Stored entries
/-! ## Modes, sleep, wake, boot -/

/-- Where the boot of Table 05-4 stands (R113, R115). -/
structure Boot where
  /-- Instant of the reference of Table 05-4. -/
  ref : Nat := 0
  /-- The boot entered the table at step 6, after a Junction reset (R113). -/
  fromJct : Bool := false
  /-- Mode that the Junction reset was taken in (R118). -/
  modeAt : Mode := .boot
  /-- Step 1 and 2 done: Guard firmware verified (R115). -/
  guardOk : Bool := false
  /-- Step 4 done: Junction firmware verified (R115). -/
  jctOk : Bool := false
  /-- Step 7 done: configuration image verified and applied (R115). -/
  cfgOk : Bool := false
  /-- Step 8 done: program image verified (R115). -/
  prgOk : Bool := false
  /-- Retained data restored or cold start selected (R117). -/
  retOk : Bool := false
  /-- Instant at which the CAN controllers started (R117). -/
  canStart : Option Nat := none
  /-- JOIN_WAIT has passed (R117). -/
  joinOver : Bool := false
  /-- The start-up has begun since the last reset or wake (R113). -/
  started : Bool := false
  /-- PLA, PLB and SWD have been switched on since the last full reset or wake, step 6 (R113). -/
  sixth : Bool := false
  /-- A firmware or fuse check of this boot has failed (R116). -/
  fwBad : Bool := false
  /-- Step 6 of the power-fail sequence has reset the dies, and no boot has begun since (R65). -/
  failed : Bool := false
  /-- BOOT_TIME in 0.1 ms, saturating (R130). -/
  time : Nat := 0
  deriving DecidableEq, Repr

/-- The mode and its fields on the HIF page (R105 to R131). -/
structure ModeCtl where
  /-- MODE_STA.MODE (R130). -/
  mode : Mode := .boot
  /-- MODE_STA.PREV (R130). -/
  prev : Nat := 0
  /-- MODE_STA.BUSY: a transition is in progress (R130). -/
  busy : Bool := true
  /-- MODE_CAUSE.CAUSE (R130, R131). -/
  cause : Nat := 1
  /-- MODE_CAUSE.PREV_CAUSE (R118, R130). -/
  prevCause : Nat := 0
  /-- WAKE_CAUSE (R108, R130). -/
  wakeCause : Word := 0x100
  /-- ENTRY_SEQ: SEQ of the last MODE_CHANGE event (R130). -/
  entrySeq : Nat := 0
  /-- Target of the transition in progress: a sleep entry, or a MODE_REQ that waits for REREAD (R112, R125). -/
  target : Option Mode := none
  /-- Instant at which SLEEP was entered last, for the Sleeper timer (R108). -/
  sleptAt : Option Nat := none
  /-- RUN has been entered since the last wake or full reset, so that wake sources are no longer latched (R108). -/
  ran : Bool := false
  /-- A wake source became active during sleep entry: boot starts at once (R110). -/
  wakeHeld : Bool := false
  /-- A MODE_REQ has asked a paired module to leave CONFIG (R117). -/
  asked : Bool := false
  /-- Levels that the WAKE pads have held for WAKE_CFG.FILT, bit k for WAKEk (Table 05-3). -/
  pads : Word := 0
  /-- PE_WAKE_N is driven low (R109). -/
  peWake : Bool := false
  /-- Instant of the last wake, for the 1 s of R109. -/
  wakeAt : Nat := 0
  /-- SERVICE_KEY was lost for 100 ms and the axes are being stopped (R123). -/
  keyLost : Bool := false
  /-- GUARD_DEMAND stands (R321). -/
  guardDemand : Bool := false
  deriving DecidableEq, Repr

/-! ## Motion: moves, the planner's plan, axes -/

/-- A deceleration to rest that the planner is carrying out (R160, R162, R167, R282). -/
structure StopPlan where
  /-- Position of rest, in units of 1/1,024,000,000 µstep. -/
  dest : Int := 0
  /-- The single deceleration of QSTOP, LIMIT and OBSTACLE in µsteps/s²; none for D2 and D1. -/
  rate : Option Nat := none
  /-- The stop ends a VEL move at a limit (R162). -/
  limit : Bool := false
  /-- That VEL move has not yet reached its velocity, so it completes at the limit. -/
  unfinished : Bool := false
  /-- STATE shows STOPPING (STOP, QSTOP, LIMIT, RELEASE). -/
  shown : Bool := false
  /-- The stop belongs to the active move, which goes on after it: the turn of a VEL move or of a return (R166, R167). -/
  turn : Bool := false
  /-- The present speed is held until the last boundary from which the rest is still reached (R177). -/
  hold : Bool := false
  deriving DecidableEq, Repr

/-- The planner's state at a period boundary: what the plan of later periods starts from (R156 to R170). Speeds are in
units of 1/32,000 µstep/s and positions in units of 1/1,024,000,000 µstep, in which every period is exact. -/
structure Plan where
  /-- Position. -/
  x : Int := 0
  /-- Speed. -/
  w : Nat := 0
  /-- Direction: true for negative. -/
  neg : Bool := false
  /-- Moves not yet complete, the active one first. -/
  moves : List Move := []
  /-- End speed of each of those moves in register form, none where the axis comes to rest (R165). -/
  ends : List (Option Nat) := []
  /-- The final deceleration of the active move has begun (R156). -/
  dec : Bool := false
  /-- Speed is not raised again in the active move (R177). -/
  noRaise : Bool := false
  /-- The active move runs at its start speed to its target (R158). -/
  fixed : Bool := false
  /-- The first of the moves has started (R160, R176). -/
  begun : Bool := false
  /-- The active move may have to pass its target: it was entered with IMM, follows a VEL move, or lost its successors (R167). -/
  mayPass : Bool := false
  /-- Velocity of a completed VEL move that is being held, register form (R166). -/
  held : Option Nat := none
  /-- A deceleration to rest. -/
  stop : Option StopPlan := none
  /-- The active move is on its way back to a target it passed (R167). -/
  back : Bool := false
  /-- Profile the active move keeps after a failed fit test (R176). -/
  old : Option Profile := none
  deriving DecidableEq, Repr

/-- One planned control period (R156, R169). -/
structure Period where
  /-- Speed at the period's first clock, 1/32,000 µstep/s. -/
  w0 : Nat := 0
  /-- Speed at the period's end. -/
  w1 : Nat := 0
  /-- Direction: true for negative. -/
  neg : Bool := false
  /-- Position at the period's end, 1/1,024,000,000 µstep. -/
  x : Int := 0
  /-- The axis comes to rest in this period at the whole microstep of x (R179 STOP). -/
  stop : Bool := false
  /-- Moves that are complete at this period's first clock: at once, without motion, or at a velocity reached by the step from rest
  (R159, R163). -/
  early : Nat := 0
  /-- Moves that end later in this period (R163). -/
  done : Nat := 0
  /-- What AX STATE shows in this period (R184). -/
  st : AxState := .idle
  /-- The planner turns back in this period to a target it passed (R167). -/
  returned : Bool := false
  /-- A VEL move comes to rest at a limit in this period (R162). -/
  limitHit : Bool := false
  /-- This period's reduction of speed belongs to the final deceleration of the last queued move (R168). -/
  lastDecel : Bool := false
  /-- The planner's state at the period's end. -/
  plan : Plan := {}
  /-- Moves discarded without an end where the period begins: the axis is stopped as for QSTOP (R162). -/
  drop : Nat := 0
  /-- Junction speed of the first joint passed in this period, in register form (R165). -/
  joint : Option Nat := none
  deriving DecidableEq, Repr

/-- A setpoint as it goes to the Plough die (Table 07-7, R179). -/
structure Setpoint where
  /-- RATE0, in 2^-48 microstep per MOT clock. -/
  rate0 : Int := 0
  /-- SLOPE. -/
  slope : Int := 0
  /-- DIR: true for negative. -/
  neg : Bool := false
  /-- END_POS. -/
  endPos : Int := 0
  /-- STOP. -/
  stop : Bool := false
  deriving DecidableEq, Repr

/-- A trigger or command waiting for the period in which the planner takes it (R170 to R172). -/
inductive Taken where
  /-- GO with its move and its handle (R160, R370). -/
  | go (m : Move) (rel : Bool) (handle : Nat)
  /-- IMM with its move and its handle. -/
  | imm (m : Move) (rel : Bool) (handle : Nat)
  /-- STOP, with the SQ_LAST cause it counts under. -/
  | stop (cause : Nat)
  /-- QSTOP. -/
  | qstop
  /-- FLUSH. -/
  | flush
  /-- PARAM: a commit of group 0 or 1, with the profile in force before it (R176). -/
  | param (old : Profile)
  /-- LIMIT (R162). -/
  | limit
  /-- RELEASE (R271). -/
  | release
  /-- OBSTACLE, with the deceleration and the reverse move where the segment carries one (R282). -/
  | obstacle (rate : Nat) (reverse : Option Move)
  /-- The end of following (R257). -/
  | follow (cause : FollowEnd)
  /-- A STOP that another member of the start group passes on (R249). -/
  | passed
  deriving DecidableEq, Repr

/-- What an axis took last: all that one period takes is applied from the same commit point, in the order of R172, so that a second taking
in the period applies what the first applied once more, in its place. -/
structure Took where
  /-- Period of the taking. -/
  period : Nat := 0
  /-- Plan from the commit point before the first taking of the period. -/
  plan : Plan := {}
  /-- It counted as a squash event. -/
  counted : Bool := false
  /-- Moves held for a start group before the first taking of the period (R247). -/
  held : List Move := []
  /-- What the period has taken, in order of arrival. -/
  applied : List Taken := []
  /-- FLAGS bits it has set (R186). -/
  flags : List Nat := []
  /-- Late appends it has counted (R168). -/
  late : Nat := 0
  /-- Profile deferrals it has counted (R176). -/
  deferred : Nat := 0
  /-- Refusals at the taking it has reported: code and handle (R161). -/
  refused : List (Nat × Nat) := []
  deriving DecidableEq, Repr

/-- One axis on Junction: its queue, planner and AX status (R153 to R186). -/
structure Axis where
  /-- STAT.STATE (R184). -/
  st : AxState := .idle
  /-- Moves held, the active one first, at most 16 (R160). -/
  queue : List Move := []
  /-- A move has been active since reset, so that ACT_TAG no longer shows its reset value (log 19). -/
  tagged : Bool := false
  /-- Commands and triggers accepted and not yet taken, with the period each is taken in (R170). -/
  taken : List (Nat × Taken) := []
  /-- The last taking (R172). -/
  took : Option Took := none
  /-- The Furrow: running, committed, then uncommitted setpoints as planned (R169). -/
  furrow : List Period := []
  /-- POS_CMD (R181). -/
  pos : Int := 0
  /-- VEL_CMD, signed register form (R181). -/
  vel : Int := 0
  /-- ACC as the setpoints sent so far leave it at the end of the committed period, in 2^-24 µstep (R180, R181). -/
  accEnd : Int := 0x800000
  /-- FLAGS (R183). -/
  flags : Word := 0
  /-- End position of the last queued ABS or REL move, POS_END (R183). -/
  posEnd : Int := 0
  /-- HEADLAND_V in register form (R165). -/
  headV : Nat := 0
  /-- SQ_EVENTS (R174). -/
  sqEvents : Nat := 0
  /-- SQ_PERIODS (R174). -/
  sqPeriods : Nat := 0
  /-- SQ_LAST.COUNT (R174). -/
  sqCount : Nat := 0
  /-- SQ_LAST.CAUSE (R172). -/
  sqCause : Nat := 0
  /-- DEFER_COUNT (R183). -/
  deferCount : Nat := 0
  /-- LATE_COUNT (R183). -/
  lateCount : Nat := 0
  /-- MOVE_COUNT (R183). -/
  moveCount : Nat := 0
  /-- Standing HALT causes (R173). -/
  halts : List HaltCause := []
  /-- Engine that drives the axis: 0 to 11 GEAR, 16 to 19 CAM (R244). -/
  engine : Option Nat := none
  /-- An engine has ended and the axis has not yet come to rest: OWNER still reads 2 (R257). -/
  leaving : Bool := false
  /-- The leaf has been referenced since its Plough die was last powered (R291). -/
  referenced : Bool := false
  deriving DecidableEq, Repr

▶ Task requirements: What is wanted is every line from the first line of the entries through the line that contains "started : Bool := false", given again exactly.

▶ Final answer:
/-! ## Modes, sleep, wake, boot -/

/-- Where the boot of Table 05-4 stands (R113, R115). -/
structure Boot where
  /-- Instant of the reference of Table 05-4. -/
  ref : Nat := 0
  /-- The boot entered the table at step 6, after a Junction reset (R113). -/
  fromJct : Bool := false
  /-- Mode that the Junction reset was taken in (R118). -/
  modeAt : Mode := .boot
  /-- Step 1 and 2 done: Guard firmware verified (R115). -/
  guardOk : Bool := false
  /-- Step 4 done: Junction firmware verified (R115). -/
  jctOk : Bool := false
  /-- Step 7 done: configuration image verified and applied (R115). -/
  cfgOk : Bool := false
  /-- Step 8 done: program image verified (R115). -/
  prgOk : Bool := false
  /-- Retained data restored or cold start selected (R117). -/
  retOk : Bool := false
  /-- Instant at which the CAN controllers started (R117). -/
  canStart : Option Nat := none
  /-- JOIN_WAIT has passed (R117). -/
  joinOver : Bool := false
  /-- The start-up has begun since the last reset or wake (R113). -/
  started : Bool := false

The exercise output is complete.